» ACTIVITY:
Restate exactly the lines from the top of the listing below to the line containing "theorem Sys2Proof.Laws.EncodeLength.jle (rel"; the remaining lines are not wanted.
---
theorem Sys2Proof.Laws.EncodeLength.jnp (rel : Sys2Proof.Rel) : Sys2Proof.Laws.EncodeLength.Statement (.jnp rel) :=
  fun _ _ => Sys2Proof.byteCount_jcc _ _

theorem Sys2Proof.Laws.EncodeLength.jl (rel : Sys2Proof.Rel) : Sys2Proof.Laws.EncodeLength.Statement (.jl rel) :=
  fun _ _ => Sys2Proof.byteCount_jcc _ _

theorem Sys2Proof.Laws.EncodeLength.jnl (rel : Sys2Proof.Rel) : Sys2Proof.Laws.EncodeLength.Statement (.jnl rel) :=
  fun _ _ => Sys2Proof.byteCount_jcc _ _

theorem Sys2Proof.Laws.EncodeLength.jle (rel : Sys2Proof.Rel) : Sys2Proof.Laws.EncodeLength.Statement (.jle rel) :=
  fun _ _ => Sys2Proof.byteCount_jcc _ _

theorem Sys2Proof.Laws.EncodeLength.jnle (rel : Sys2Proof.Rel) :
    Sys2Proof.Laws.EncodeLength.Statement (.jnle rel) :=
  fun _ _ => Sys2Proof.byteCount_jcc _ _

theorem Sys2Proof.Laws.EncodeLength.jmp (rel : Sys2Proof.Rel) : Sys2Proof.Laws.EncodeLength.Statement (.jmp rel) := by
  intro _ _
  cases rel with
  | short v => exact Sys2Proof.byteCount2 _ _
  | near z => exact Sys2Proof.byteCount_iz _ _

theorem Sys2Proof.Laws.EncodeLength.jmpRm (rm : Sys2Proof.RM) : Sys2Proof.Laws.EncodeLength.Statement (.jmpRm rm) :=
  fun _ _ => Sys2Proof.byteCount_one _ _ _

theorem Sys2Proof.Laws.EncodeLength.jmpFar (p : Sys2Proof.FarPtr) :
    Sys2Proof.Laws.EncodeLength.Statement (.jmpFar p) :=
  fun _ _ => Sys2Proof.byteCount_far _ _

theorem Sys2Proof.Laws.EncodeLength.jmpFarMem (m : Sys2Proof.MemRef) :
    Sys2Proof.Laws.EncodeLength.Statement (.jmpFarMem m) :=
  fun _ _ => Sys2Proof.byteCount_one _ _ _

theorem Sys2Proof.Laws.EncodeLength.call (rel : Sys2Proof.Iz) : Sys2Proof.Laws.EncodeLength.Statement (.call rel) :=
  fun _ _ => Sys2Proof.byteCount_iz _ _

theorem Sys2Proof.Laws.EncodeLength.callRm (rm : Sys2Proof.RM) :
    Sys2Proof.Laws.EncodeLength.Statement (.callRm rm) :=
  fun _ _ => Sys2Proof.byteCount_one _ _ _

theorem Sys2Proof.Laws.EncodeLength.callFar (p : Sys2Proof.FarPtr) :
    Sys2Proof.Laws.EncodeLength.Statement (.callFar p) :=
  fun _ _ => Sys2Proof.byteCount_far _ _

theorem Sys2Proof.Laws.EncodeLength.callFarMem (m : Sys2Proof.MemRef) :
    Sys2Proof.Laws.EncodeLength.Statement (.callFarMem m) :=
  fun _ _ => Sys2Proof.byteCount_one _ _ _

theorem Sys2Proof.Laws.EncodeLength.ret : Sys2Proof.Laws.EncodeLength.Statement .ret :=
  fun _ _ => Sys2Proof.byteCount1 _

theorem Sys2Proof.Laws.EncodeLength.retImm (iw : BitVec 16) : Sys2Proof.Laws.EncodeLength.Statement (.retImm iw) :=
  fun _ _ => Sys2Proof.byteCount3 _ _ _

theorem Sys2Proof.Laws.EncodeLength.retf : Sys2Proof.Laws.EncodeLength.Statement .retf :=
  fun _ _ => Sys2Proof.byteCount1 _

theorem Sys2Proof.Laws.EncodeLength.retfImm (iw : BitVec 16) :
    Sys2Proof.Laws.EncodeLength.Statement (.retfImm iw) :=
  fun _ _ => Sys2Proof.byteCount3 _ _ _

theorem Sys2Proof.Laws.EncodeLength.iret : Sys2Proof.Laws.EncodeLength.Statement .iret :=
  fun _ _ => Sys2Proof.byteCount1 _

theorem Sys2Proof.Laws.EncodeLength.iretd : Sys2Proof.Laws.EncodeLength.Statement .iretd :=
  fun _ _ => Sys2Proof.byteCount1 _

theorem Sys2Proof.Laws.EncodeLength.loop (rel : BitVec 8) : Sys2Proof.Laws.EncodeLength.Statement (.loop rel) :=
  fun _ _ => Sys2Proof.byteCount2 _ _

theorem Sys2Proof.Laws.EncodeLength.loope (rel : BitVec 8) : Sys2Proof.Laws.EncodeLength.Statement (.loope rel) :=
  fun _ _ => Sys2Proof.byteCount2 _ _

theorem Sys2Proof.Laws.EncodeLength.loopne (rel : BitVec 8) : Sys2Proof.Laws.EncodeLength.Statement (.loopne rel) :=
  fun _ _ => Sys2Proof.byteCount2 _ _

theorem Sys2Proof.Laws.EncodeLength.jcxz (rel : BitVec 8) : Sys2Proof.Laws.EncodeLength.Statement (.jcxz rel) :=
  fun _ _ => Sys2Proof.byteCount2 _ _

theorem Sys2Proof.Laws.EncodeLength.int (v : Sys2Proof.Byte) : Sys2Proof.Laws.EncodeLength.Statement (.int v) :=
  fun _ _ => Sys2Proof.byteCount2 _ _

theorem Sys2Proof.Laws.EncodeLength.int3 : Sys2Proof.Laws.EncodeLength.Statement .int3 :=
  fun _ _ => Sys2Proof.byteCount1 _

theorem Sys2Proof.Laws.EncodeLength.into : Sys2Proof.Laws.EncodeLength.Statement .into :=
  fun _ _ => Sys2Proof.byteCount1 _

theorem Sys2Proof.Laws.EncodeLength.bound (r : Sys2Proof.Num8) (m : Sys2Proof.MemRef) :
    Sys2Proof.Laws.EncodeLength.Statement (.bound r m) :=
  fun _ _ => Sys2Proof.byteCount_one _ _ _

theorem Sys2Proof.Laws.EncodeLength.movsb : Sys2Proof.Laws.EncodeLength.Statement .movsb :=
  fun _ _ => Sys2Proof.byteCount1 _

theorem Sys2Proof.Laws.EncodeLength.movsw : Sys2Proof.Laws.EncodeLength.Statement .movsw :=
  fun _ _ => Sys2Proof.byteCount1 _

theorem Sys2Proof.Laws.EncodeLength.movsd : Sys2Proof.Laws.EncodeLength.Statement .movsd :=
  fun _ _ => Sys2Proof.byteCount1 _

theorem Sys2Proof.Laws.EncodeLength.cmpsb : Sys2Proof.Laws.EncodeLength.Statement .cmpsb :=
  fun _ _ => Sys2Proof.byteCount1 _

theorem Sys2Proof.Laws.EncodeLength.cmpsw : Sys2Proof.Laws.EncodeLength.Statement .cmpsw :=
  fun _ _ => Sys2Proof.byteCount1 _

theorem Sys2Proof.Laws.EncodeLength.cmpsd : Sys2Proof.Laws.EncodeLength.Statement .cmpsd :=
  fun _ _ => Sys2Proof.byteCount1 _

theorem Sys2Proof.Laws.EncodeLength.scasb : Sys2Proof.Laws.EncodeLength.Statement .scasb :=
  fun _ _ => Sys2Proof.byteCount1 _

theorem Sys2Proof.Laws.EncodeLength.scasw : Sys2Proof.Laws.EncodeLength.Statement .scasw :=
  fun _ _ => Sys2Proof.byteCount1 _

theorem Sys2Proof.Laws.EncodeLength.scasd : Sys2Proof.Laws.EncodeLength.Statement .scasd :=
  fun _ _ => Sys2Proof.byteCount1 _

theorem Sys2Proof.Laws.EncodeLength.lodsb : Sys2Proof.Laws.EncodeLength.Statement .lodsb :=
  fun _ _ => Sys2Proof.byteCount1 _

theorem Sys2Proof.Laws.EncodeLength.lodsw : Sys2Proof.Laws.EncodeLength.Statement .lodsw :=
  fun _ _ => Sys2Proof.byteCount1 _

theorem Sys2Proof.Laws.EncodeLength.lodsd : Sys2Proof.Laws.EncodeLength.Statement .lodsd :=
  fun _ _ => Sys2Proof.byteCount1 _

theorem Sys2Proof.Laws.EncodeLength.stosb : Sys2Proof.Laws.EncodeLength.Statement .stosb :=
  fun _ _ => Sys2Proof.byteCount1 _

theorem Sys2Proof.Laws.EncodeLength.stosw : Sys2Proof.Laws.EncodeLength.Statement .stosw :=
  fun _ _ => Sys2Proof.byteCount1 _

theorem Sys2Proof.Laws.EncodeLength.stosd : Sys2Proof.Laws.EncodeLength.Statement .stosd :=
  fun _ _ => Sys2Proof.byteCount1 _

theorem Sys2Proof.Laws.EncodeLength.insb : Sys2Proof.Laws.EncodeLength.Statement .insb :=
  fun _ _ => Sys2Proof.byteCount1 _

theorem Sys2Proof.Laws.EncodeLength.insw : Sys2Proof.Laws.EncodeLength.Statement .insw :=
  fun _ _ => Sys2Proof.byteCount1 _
---
» RESULT BELOW:
theorem Sys2Proof.Laws.EncodeLength.jnp (rel : Sys2Proof.Rel) : Sys2Proof.Laws.EncodeLength.Statement (.jnp rel) :=
  fun _ _ => Sys2Proof.byteCount_jcc _ _

theorem Sys2Proof.Laws.EncodeLength.jl (rel : Sys2Proof.Rel) : Sys2Proof.Laws.EncodeLength.Statement (.jl rel) :=
  fun _ _ => Sys2Proof.byteCount_jcc _ _

theorem Sys2Proof.Laws.EncodeLength.jnl (rel : Sys2Proof.Rel) : Sys2Proof.Laws.EncodeLength.Statement (.jnl rel) :=
  fun _ _ => Sys2Proof.byteCount_jcc _ _

theorem Sys2Proof.Laws.EncodeLength.jle (rel : Sys2Proof.Rel) : Sys2Proof.Laws.EncodeLength.Statement (.jle rel) :=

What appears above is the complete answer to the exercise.